DATA Block Start

/-- A command in progress with one write pending performs it and ends, whatever the choices (R100 (2), (3)). -/
theorem runForeground_single {s : State} {op : Instr} {w : LedWrite} (hlt : w.led < s.ledCount.toNat) (p q : Nat) :
    runForeground [p, q] (beginCommand op [w] s) =
      .next { s with led := s.led.store w, dirty := true, status := .ok, fgOp := none } := by
  obtain ⟨order, ho, hrun⟩ := runForeground_command (s := beginCommand op [w] s) (ps := [p]) q rfl rfl
    (List.forall_mem_singleton.mpr hlt) rfl
  obtain rfl := List.perm_singleton.mp ho
  exact hrun

end Machine
end Sys2Proof

open Sys2Proof Sys2Proof.Machine

/-- Settles O14: the command ends after its one write, and that write is of the named cell. -/
theorem setvFollowsItsRule : Obligations.SetvFollowsItsRule := by
  refine fun idx ch val s => ⟨fun hl => exec_setv_uninit hl idx ch val, fun hl ho => ?_, fun hl hi c hc => ⟨?_, ?_⟩⟩
  · exact exec_setv_outOfRange hl (ho.imp_right Channel.ofField_eq_none_of_two_lt) val
  · exact exec_setv_inRange hl hi (Channel.ofField_eq_some_of_index hc) val
  · exact fun p q => ⟨_, runForeground_single hi p q, rfl, fun hwf i d => Memory.read_store _ i d hwf⟩

end
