-- ==== Sys2Proof/Config.lean ====
section
/-! DEFINITION. What the spec leaves to the platform or to the run. Each constant is opaque: nothing in Lean can
evaluate it, so a statement about it holds for every value it may have. -/

namespace Sys2Proof

/-- The three agents that step the block (R9). -/
inductive Agent where
  | clk
  | host
  | reset
deriving DecidableEq, Repr, Inhabited

/-- `BLOCK_BASE`, the host address of offset 0: OPEN, decided by the platform (R7, R50, I14). -/
opaque Config.blockBase : Nat

/-- FREE VALUE. The agent whose step comes at a given count of steps, where no event is listed as pending: the
agents interleave in every order (R56). Log entry 2. -/
opaque Config.freeAgent : Nat → Agent

/-- FREE VALUE. The transaction the HOST issues at a given count of steps, where none is listed as pending (R56,
R211). Log entry 2. -/
opaque Config.freeTxn : Nat → Txn

/-- FREE VALUE. What a 16-bit register holds after a sum that does not fit it, drawn at a given count of steps.
R11 stores a sum only where it fits, which R37 gives in every reachable state. Log entry 5. -/
opaque Config.freeSum : Nat → Half

end Sys2Proof
end

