-- ==== Sys2Proof/Tests/Slice0.lean ====
section
/-! SUPPORT. Tests of the model and witnesses of the obligations' hypotheses. Every expected value is a vector of
spec/95_test_vectors.md (V-E, V-C, V-W, V-T, V-F, V-X, V-R) or worked by hand from the rule named. -/

namespace Sys2Proof.Tests

open Sys2Proof.Machine

-- ---- Helpers ----

/-- The machine with this block and these steps to come. -/
def machine (b : Block) (es : List Event) : State :=
  { State.reset with block := b, pending := es }

/-- The block of a next state. -/
def blockOf : Host.Outcome State Fault Refusal → Option Block
  | .next s => some s.block
  | .fault _ => none
  | .refused _ => none

/-- The response a next state holds. -/
def responseOf : Host.Outcome State Fault Refusal → Option Response
  | .next s => s.response
  | .fault _ => none
  | .refused _ => none

/-- The fault history of a next state. -/
def faultsOf : Host.Outcome State Fault Refusal → List BusFault
  | .next s => s.faults
  | .fault _ => []
  | .refused _ => []

/-- The outcome of one HOST word on a block. -/
def host (b : Block) (w : Txn) : Host.Outcome State Fault Refusal :=
  step (machine b [.host w])

/-- A staged `CONFIG_TICK 3, 2` before its CONFIGURE. -/
def staged : Block :=
  { Block.reset with psc := 2, ovr := 3, ovrEn := true }

/-- V-T1: the block after `CONFIG_TICK 3, 2`. -/
def armed : Block :=
  { staged with cmp := 3, apsc := 2, en := true }

/-- V-T1 before its step 2. -/
def midStep : Block :=
  { armed with pre := 1 }

/-- V-T1 before its step 6: the next CLK step is a MATCH. -/
def lastStep : Block :=
  { armed with cnt := 2, pre := 1 }

/-- Scenario A's profile: 8 MHz, prescaler 256, baud 50. -/
def profileA : Block :=
  { Block.reset with clkhz := 8000000, psc := 256, baud := 50 }

/-- The end state of V-X1. -/
def haltedBaud : Block :=
  { Block.reset with clkhz := 8000000, psc := 256, halted := true, cause := 2 }

-- ---- The checks of WellFormed: one ill-formed transaction for each ----

theorem test_wf_misaligned :
    (⟨false, 0x02, 0⟩ : Request).aligned = false ∧ (⟨false, 0x02, 0⟩ : Request).wellFormed = false := by decide

theorem test_wf_unmapped :
    (⟨false, 0x30, 0⟩ : Request).mapped = false ∧ (⟨false, 0x30, 0⟩ : Request).aligned = true ∧
    (⟨false, 0x30, 0⟩ : Request).wellFormed = false := by decide

theorem test_wf_write_of_status :
    (⟨true, 0x1C, 1⟩ : Request).permitted = false ∧ (⟨true, 0x1C, 1⟩ : Request).wellFormed = false := by decide

theorem test_wf_read_of_cmd :
    (⟨false, 0x18, 0⟩ : Request).permitted = false ∧ (⟨false, 0x18, 0⟩ : Request).wellFormed = false := by decide

theorem test_wf_unknown_command :
    (⟨true, 0x18, 0⟩ : Request).knownCommand = false ∧ (⟨true, 0x18, 0⟩ : Request).permitted = true ∧
    (⟨true, 0x18, 0⟩ : Request).wellFormed = false := by decide

theorem test_wf_legal :
    (⟨true, 0x18, 2⟩ : Request).wellFormed = true ∧ (⟨false, 0x2C, 0xDEADBEEF⟩ : Request).wellFormed = true ∧
    (⟨true, 0x10, 0xFFFFFFFE⟩ : Request).wellFormed = true := by decide

-- ---- Decoding: words written out from R76 ----

/-- V-E1, V-E3, V-E5, V-E7, V-E9, V-E12, V-E13. -/
theorem test_decode_writes :
    decode 0x8012345678 = .instr (.wrClkhz 0x12345678) ∧ decode 0x8400000100 = .instr (.wrPsc 256) ∧
    decode 0x8800000032 = .instr (.wrBaud 50) ∧ decode 0x8C00000136 = .instr (.wrOvr 310) ∧
    decode 0x9000000001 = .instr (.wrOvrctl 1) ∧ decode 0x9800000001 = .instr .cmdConfigure ∧
    decode 0x9800000002 = .instr .cmdDisable := by decide

/-- V-E2, V-E4, V-E6, V-E8, V-E10, V-E11. -/
theorem test_decode_profile_reads :
    decode 0x0000000000 = .instr .rdClkhz ∧ decode 0x0400000000 = .instr .rdPsc ∧
    decode 0x0800000000 = .instr .rdBaud ∧ decode 0x0C00000000 = .instr .rdOvr ∧
    decode 0x1000000000 = .instr .rdOvrctl ∧ decode 0x1400000000 = .instr .rdCalc := by decide

/-- V-E14 to V-E19. -/
theorem test_decode_timer_reads :
    decode 0x1C00000000 = .instr .rdStatus ∧ decode 0x2000000000 = .instr .rdCmp ∧
    decode 0x2400000000 = .instr .rdCnt ∧ decode 0x2800000000 = .instr .rdApsc ∧
    decode 0x2C00000000 = .instr .rdTake ∧ decode 0x14DEADBEEF = .instr .rdCalc := by decide

/-- V-E20 to V-E23, V-E30 to V-E34. -/
theorem test_decode_illegal :
    decode 0x0200000000 = .illegal .misaligned ∧ decode 0x8500000007 = .illegal .misaligned ∧
    decode 0x3000000000 = .illegal .unmapped ∧ decode 0xFC00000000 = .illegal .unmapped ∧
    decode 0x1800000000 = .illegal .commandRead ∧ decode 0x9800000000 = .illegal .unknownCommand ∧
    decode 0x9800000003 = .illegal .unknownCommand ∧ decode 0x9880000001 = .illegal .unknownCommand ∧
    decode 0x9800000101 = .illegal .unknownCommand := by decide

/-- V-E24 to V-E29. -/
theorem test_decode_read_only :
    decode 0x9400000271 = .illegal .readOnlyWrite ∧ decode 0x9C00000001 = .illegal .readOnlyWrite ∧
    decode 0xA000000005 = .illegal .readOnlyWrite ∧ decode 0xA400000000 = .illegal .readOnlyWrite ∧
    decode 0xA800000001 = .illegal .readOnlyWrite ∧ decode 0xAC00000001 = .illegal .readOnlyWrite := by decide

/-- The encoder gives the words of V-E1, V-E9, V-E13 and V-E18. -/
theorem test_encode :
    encode (.wrClkhz 0x12345678) = 0x8012345678 ∧ encode (.wrOvrctl 1) = 0x9000000001 ∧
    encode .cmdDisable = 0x9800000002 ∧ encode .rdTake = 0x2C00000000 := by decide

/-- The table's words of three rows, one with its DATA left out. -/
theorem test_decode_table_word :
    decodeTableWord 40 0x9800000001 = some .cmdConfigure ∧ decodeTableWord 40 0x2C00000000 = some .rdTake ∧
    decodeTableWord 40 0x8400000000 = some (.wrPsc 0) ∧ decodeTableWord 40 0x9800000000 = none := by decide

/-- `withFetchWord` makes the next step run the word: RD_CALC right after reset reads V-R6. -/
theorem test_fetch_word_runs :
    responseOf (step (State.reset.withFetchWord 40 0x1400000000)) = some (.data 0x80010000) := by decide

-- ---- The calculator: vectors V-C ----

/-- V-C1, V-C2, V-C3, V-C4, V-C6: ties and rounding. -/
theorem test_tick_rounding :
    tickCalc 3 1 2 0 false = .tick 2 ∧ tickCalc 5 1 2 0 false = .tick 3 ∧ tickCalc 4 1 3 0 false = .tick 1 ∧
    tickCalc 5 1 3 0 false = .tick 2 ∧ tickCalc 1 1 2 0 false = .tick 1 := by decide

/-- V-C5, V-C7, V-C8, V-C9, V-C10, V-C11: the edges of the range. -/
theorem test_tick_range :
    tickCalc 1 1 3 0 false = .error .tickZero ∧ tickCalc 131069 1 2 0 false = .tick 65535 ∧
    tickCalc 131071 1 2 0 false = .error .tickOverflow ∧ tickCalc 655353 1 10 0 false = .tick 65535 ∧
    tickCalc 65535 1 1 0 false = .tick 65535 ∧ tickCalc 65536 1 1 0 false = .error .tickOverflow := by decide

/-- V-C12, V-C13, V-C14, V-C24: nothing wraps, and there is one rounding only. -/
theorem test_tick_no_wrap :
    tickCalc 4294967295 65535 65535 0 false = .tick 1 ∧
    tickCalc 4294967295 1 1 0 false = .error .tickOverflow ∧
    tickCalc 8000000 256 100 0 false = .tick 313 ∧
    tickCalc 4294967295 65535 1 0 false = .error .tickOverflow := by decide

/-- V-C15 to V-C18: the causes and their order. -/
theorem test_tick_causes :
    tickCalc 0 256 50 0 false = .error .tickZero ∧ tickCalc 8000000 0 50 0 false = .error .pscInvalid ∧
    tickCalc 8000000 0 0 0 false = .error .pscInvalid ∧ tickCalc 8000000 256 0 0 false = .error .baudZero := by
  decide

/-- V-C19 to V-C23, V-C27, V-C30: the override. -/
theorem test_tick_override :
    tickCalc 8000000 256 0 310 true = .tick 310 ∧ tickCalc 8000000 256 50 0 true = .error .tickZero ∧
    tickCalc 8000000 256 50 65536 true = .error .tickOverflow ∧ tickCalc 8000000 256 50 65535 true = .tick 65535 ∧
    tickCalc 8000000 0 50 310 true = .error .pscInvalid ∧
    tickCalc 8000000 256 50 0x00010136 true = .error .tickOverflow ∧
    tickCalc 16000000 256 100 310 true = .tick 310 := by decide

/-- V-C28, V-C29: scenarios A and B, and the word CALC reads for A. -/
theorem test_tick_scenarios :
    tickCalc 8000000 256 50 0 false = .tick 625 ∧ tickCalc 16000000 256 100 0 false = .tick 625 ∧
    verdictRdata (.tick 625) = 0x00000271 ∧ verdictRdata (.error .tickOverflow) = 0x80040000 := by decide

/-- R121 by hand: each negative input without an override, and scenario A on integers. -/
theorem test_integer_clock_config :
    clockConfigInt (-8000000) 256 50 none = .error .tickZero ∧
    clockConfigInt 8000000 (-1) 50 none = .error .pscInvalid ∧
    clockConfigInt 8000000 256 (-50) none = .error .baudZero ∧
    clockConfigInt 8000000 256 50 none = .tick 625 := by decide

/-- R121 by hand, with an override: a negative baud, clock and override are errors, and V-C19 (a baud of 0) is not. -/
theorem test_integer_override :
    clockConfigInt 8000000 256 (-5) (some 310) = .error .baudZero ∧
    clockConfigInt (-1) 256 50 (some 310) = .error .tickZero ∧
    clockConfigInt 8000000 256 50 (some (-310)) = .error .tickZero ∧
    clockConfigInt 8000000 256 0 (some 310) = .tick 310 := by decide

-- ---- Profile registers: vectors V-W ----

/-- V-W1. -/
theorem test_wr_clkhz :
    blockOf (host armed 0x80007A1200) = some { armed with clkhz := 8000000 } ∧
    responseOf (host armed 0x80007A1200) = some .ok := by decide

/-- V-W3: bits 31:16 ignored. -/
theorem test_wr_psc :
    blockOf (host armed 0x8400010100) = some { armed with psc := 0x0100 } := by decide

/-- V-W5. -/
theorem test_wr_baud :
    blockOf (host armed 0x8800010032) = some { armed with baud := 50 } := by decide

/-- V-W7. -/
theorem test_wr_ovr :
    blockOf (host armed 0x8CFFFFFFFF) = some { armed with ovr := 0xFFFFFFFF } := by decide

/-- V-W8, V-W9: bits 31:1 ignored. -/
theorem test_wr_ovrctl :
    blockOf (host Block.reset 0x9000000001) = some { Block.reset with ovrEn := true } ∧
    blockOf (host staged 0x90FFFFFFFE) = some { staged with ovrEn := false } := by decide

/-- The reads of V-W1, V-W2, V-W5. -/
theorem test_rd_clkhz : responseOf (host profileA 0x0000000000) = some (.data 0x007A1200) := by decide

theorem test_rd_psc : responseOf (host profileA 0x0400000000) = some (.data 0x00000100) := by decide

theorem test_rd_baud : responseOf (host profileA 0x0800000000) = some (.data 0x00000032) := by decide

/-- V-W7's read. -/
theorem test_rd_ovr :
    responseOf (host { Block.reset with ovr := 0xFFFFFFFF } 0x0C00000000) = some (.data 0xFFFFFFFF) := by decide

/-- V-W8's read. -/
theorem test_rd_ovrctl : responseOf (host staged 0x1000000000) = some (.data 0x00000001) := by decide

/-- V-X8: the read of CALC reports the error and halts nothing. -/
theorem test_rd_calc :
    host haltedBaud 0x1400000000 = .next { machine haltedBaud [] with
      response := some (.data 0x80020000), steps := 1 } := rfl

/-- V-C28's CALC word, read. -/
theorem test_rd_calc_scenario_a :
    responseOf (host profileA 0x1400000000) = some (.data 0x00000271) := by decide

-- ---- Commands and the timer: vectors V-T and V-X ----

/-- P1's step 5: scenario A armed. -/
theorem test_configure_arms :
    blockOf (host profileA 0x9800000001) = some { profileA with cmp := 625, apsc := 256, en := true } := by decide

/-- V-X1, and V-X2: the second CONFIGURE is ignored, with response OK. -/
theorem test_configure_halts :
    blockOf (host { Block.reset with clkhz := 8000000, psc := 256 } 0x9800000001) = some haltedBaud ∧
    blockOf (host { haltedBaud with baud := 50 } 0x9800000001) = some { haltedBaud with baud := 50 } ∧
    responseOf (host { haltedBaud with baud := 50 } 0x9800000001) = some .ok := by decide

/-- V-T5's DISABLE: CNT and PRE hold. V-X6: it is legal while halted. -/
theorem test_disable :
    blockOf (host { armed with cnt := 2, pre := 1 } 0x9800000002) =
      some { staged with cmp := 3, apsc := 2, cnt := 2, pre := 1, en := false } ∧
    blockOf (host haltedBaud 0x9800000002) = some haltedBaud := by decide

DATA Block End

EXERCISE OBJECTIVE: Look above for the line with "tickCalc 4294967295 65535 1" and the line with "tickCalc 8000000 256 0 310"; transcribe both and all lines in between, exactly, and nothing else.

SOLUTION FOR THIS EXERCISE:
    tickCalc 4294967295 65535 1 0 false = .error .tickOverflow := by decide

/-- V-C15 to V-C18: the causes and their order. -/
theorem test_tick_causes :
    tickCalc 0 256 50 0 false = .error .tickZero ∧ tickCalc 8000000 0 50 0 false = .error .pscInvalid ∧
    tickCalc 8000000 0 0 0 false = .error .pscInvalid ∧ tickCalc 8000000 256 0 0 false = .error .baudZero := by
  decide

/-- V-C19 to V-C23, V-C27, V-C30: the override. -/
theorem test_tick_override :
    tickCalc 8000000 256 0 310 true = .tick 310 ∧ tickCalc 8000000 256 50 0 true = .error .tickZero ∧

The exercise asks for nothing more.